Please restate word for word only the lines that start at the one containing "s = .next t" and continue to the final line of the material.

> Material for this task:
╔══
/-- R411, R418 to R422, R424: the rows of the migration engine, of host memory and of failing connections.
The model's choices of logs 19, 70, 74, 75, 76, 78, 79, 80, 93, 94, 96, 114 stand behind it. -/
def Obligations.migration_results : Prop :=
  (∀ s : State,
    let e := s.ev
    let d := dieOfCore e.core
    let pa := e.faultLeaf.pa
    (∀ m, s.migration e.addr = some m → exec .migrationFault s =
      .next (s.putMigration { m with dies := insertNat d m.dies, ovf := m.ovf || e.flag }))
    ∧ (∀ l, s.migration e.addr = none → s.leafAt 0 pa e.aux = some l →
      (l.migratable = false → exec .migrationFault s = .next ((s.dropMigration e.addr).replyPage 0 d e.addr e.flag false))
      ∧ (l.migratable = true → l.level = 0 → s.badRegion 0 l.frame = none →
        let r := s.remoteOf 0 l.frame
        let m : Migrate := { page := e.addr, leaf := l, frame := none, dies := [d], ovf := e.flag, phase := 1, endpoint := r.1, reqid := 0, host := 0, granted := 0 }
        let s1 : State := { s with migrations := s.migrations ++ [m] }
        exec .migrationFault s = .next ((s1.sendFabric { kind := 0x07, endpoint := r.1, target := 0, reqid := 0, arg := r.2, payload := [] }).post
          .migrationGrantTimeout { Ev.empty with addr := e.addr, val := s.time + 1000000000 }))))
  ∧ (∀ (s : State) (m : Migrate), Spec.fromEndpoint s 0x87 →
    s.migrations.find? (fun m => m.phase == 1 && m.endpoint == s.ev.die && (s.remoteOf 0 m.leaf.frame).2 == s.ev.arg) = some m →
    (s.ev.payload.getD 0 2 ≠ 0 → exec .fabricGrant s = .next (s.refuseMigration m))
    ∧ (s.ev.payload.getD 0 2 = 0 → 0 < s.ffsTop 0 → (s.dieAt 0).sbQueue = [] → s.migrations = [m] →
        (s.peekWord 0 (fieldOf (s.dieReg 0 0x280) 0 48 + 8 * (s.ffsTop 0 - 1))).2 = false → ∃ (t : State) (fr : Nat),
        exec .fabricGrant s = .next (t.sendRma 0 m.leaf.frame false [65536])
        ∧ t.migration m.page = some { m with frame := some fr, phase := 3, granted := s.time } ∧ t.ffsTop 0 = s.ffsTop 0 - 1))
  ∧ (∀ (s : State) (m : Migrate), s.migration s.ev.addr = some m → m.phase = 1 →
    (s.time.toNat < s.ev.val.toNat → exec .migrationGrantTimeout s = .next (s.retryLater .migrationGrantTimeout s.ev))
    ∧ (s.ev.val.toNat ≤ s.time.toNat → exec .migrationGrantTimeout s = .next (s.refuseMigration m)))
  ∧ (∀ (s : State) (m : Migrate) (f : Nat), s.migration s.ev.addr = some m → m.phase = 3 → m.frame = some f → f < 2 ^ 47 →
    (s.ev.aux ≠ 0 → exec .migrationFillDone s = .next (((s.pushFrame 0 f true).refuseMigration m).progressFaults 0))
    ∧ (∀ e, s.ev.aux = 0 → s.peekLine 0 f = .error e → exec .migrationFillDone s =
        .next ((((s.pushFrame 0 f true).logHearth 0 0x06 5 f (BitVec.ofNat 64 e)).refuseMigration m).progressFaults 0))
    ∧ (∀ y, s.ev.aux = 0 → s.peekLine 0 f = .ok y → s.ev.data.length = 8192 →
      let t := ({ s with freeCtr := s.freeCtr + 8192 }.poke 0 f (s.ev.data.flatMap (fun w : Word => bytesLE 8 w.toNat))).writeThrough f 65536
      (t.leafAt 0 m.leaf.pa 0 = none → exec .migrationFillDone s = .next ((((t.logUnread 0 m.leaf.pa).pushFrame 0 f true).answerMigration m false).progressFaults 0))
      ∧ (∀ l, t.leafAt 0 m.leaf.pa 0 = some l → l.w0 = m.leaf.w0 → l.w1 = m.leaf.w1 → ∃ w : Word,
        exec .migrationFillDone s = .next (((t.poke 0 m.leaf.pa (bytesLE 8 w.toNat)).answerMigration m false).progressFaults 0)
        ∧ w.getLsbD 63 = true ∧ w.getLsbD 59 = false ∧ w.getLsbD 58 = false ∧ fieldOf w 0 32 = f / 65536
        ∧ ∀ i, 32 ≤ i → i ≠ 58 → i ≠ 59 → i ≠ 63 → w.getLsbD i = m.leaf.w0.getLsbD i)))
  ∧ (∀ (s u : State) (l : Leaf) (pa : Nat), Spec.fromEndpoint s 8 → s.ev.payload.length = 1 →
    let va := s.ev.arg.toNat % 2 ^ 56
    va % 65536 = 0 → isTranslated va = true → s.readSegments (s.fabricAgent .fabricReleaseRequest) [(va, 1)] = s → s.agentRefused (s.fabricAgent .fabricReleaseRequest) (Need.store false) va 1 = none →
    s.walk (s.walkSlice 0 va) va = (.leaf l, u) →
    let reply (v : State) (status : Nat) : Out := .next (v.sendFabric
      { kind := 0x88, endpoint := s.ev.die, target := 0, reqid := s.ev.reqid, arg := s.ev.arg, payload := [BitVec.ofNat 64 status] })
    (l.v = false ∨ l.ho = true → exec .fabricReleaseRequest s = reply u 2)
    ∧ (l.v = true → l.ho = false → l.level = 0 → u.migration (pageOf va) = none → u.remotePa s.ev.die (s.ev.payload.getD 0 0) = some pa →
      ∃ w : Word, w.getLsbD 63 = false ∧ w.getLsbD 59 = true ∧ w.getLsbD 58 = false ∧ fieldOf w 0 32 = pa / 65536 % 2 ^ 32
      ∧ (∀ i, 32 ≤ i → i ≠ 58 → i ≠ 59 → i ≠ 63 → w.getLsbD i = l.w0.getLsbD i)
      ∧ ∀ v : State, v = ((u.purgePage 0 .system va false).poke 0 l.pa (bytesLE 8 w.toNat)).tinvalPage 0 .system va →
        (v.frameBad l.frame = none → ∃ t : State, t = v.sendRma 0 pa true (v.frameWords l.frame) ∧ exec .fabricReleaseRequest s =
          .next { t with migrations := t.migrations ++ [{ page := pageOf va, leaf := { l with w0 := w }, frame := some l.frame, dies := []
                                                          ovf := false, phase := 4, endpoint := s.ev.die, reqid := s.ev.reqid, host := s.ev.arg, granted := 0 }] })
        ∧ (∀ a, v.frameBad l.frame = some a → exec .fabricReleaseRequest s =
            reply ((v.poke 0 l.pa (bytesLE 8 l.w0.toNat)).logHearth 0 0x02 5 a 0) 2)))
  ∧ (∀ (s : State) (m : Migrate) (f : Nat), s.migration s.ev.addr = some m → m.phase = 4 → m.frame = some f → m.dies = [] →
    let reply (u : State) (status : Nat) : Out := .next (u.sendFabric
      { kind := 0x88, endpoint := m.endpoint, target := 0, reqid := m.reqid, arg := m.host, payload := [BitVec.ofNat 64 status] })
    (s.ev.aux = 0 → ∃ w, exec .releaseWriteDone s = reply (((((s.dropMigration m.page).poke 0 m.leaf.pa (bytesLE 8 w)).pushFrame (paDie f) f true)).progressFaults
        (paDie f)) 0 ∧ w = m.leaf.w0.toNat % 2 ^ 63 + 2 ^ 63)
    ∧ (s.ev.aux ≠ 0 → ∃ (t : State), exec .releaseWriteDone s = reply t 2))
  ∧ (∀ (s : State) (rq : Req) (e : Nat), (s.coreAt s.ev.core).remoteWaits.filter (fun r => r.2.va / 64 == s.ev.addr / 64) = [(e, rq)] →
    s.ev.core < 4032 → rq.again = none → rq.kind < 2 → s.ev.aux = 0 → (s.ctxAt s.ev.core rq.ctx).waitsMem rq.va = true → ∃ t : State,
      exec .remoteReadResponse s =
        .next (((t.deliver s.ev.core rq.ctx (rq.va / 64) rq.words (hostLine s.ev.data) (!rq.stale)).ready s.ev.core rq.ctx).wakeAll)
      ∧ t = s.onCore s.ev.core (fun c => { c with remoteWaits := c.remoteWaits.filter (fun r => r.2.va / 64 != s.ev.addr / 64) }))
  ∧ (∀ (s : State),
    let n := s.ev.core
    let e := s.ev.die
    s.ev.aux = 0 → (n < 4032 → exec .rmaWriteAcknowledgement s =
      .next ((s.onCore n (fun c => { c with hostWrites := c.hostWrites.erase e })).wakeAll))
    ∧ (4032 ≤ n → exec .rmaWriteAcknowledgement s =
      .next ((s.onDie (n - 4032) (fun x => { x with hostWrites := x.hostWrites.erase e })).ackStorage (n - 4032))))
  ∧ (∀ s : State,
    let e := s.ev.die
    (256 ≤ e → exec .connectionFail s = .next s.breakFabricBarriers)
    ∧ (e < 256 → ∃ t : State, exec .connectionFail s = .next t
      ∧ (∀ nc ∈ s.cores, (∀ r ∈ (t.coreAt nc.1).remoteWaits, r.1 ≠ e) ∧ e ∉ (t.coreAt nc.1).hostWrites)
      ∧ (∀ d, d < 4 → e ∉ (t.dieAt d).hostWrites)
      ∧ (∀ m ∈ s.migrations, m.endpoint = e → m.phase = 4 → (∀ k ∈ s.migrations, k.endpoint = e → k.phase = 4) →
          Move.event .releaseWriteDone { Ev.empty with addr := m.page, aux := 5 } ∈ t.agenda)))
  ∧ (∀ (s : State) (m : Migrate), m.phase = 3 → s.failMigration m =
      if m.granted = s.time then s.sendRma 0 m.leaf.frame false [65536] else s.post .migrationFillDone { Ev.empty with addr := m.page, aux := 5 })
╚══
> Completed task:
    ∧ (e < 256 → ∃ t : State, exec .connectionFail s = .next t
      ∧ (∀ nc ∈ s.cores, (∀ r ∈ (t.coreAt nc.1).remoteWaits, r.1 ≠ e) ∧ e ∉ (t.coreAt nc.1).hostWrites)
      ∧ (∀ d, d < 4 → e ∉ (t.dieAt d).hostWrites)
      ∧ (∀ m ∈ s.migrations, m.endpoint = e → m.phase = 4 → (∀ k ∈ s.migrations, k.endpoint = e → k.phase = 4) →
          Move.event .releaseWriteDone { Ev.empty with addr := m.page, aux := 5 } ∈ t.agenda)))
  ∧ (∀ (s : State) (m : Migrate), m.phase = 3 → s.failMigration m =
      if m.granted = s.time then s.sendRma 0 m.leaf.frame false [65536] else s.post .migrationFillDone { Ev.empty with addr := m.page, aux := 5 })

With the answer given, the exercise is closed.